Action item: Search the records for "instruction". Copy every line where it appears.

Data extracted from a collection
• • • •
-- ==== Sys2Proof/Machine/Step.lean ====
section
/-! DEFINITION. The step, and the host's way to place an instruction where the step fetches it. -/

namespace Sys2Proof.Machine

/-- One step of the machine: the next request of the environment (log 1). -/
def step (s : State) : Host.Outcome State Fault Refusal := runNext s

/-- The instruction whose bits are `w` placed as the next request. -/
def State.withFetchWord (s : State) (nbits w : Nat) : State := putPacket s (packetOfBits nbits w)

end Sys2Proof.Machine
end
• • • •
Written solution:
/-! DEFINITION. The step, and the host's way to place an instruction where the step fetches it. -/
/-- The instruction whose bits are `w` placed as the next request. -/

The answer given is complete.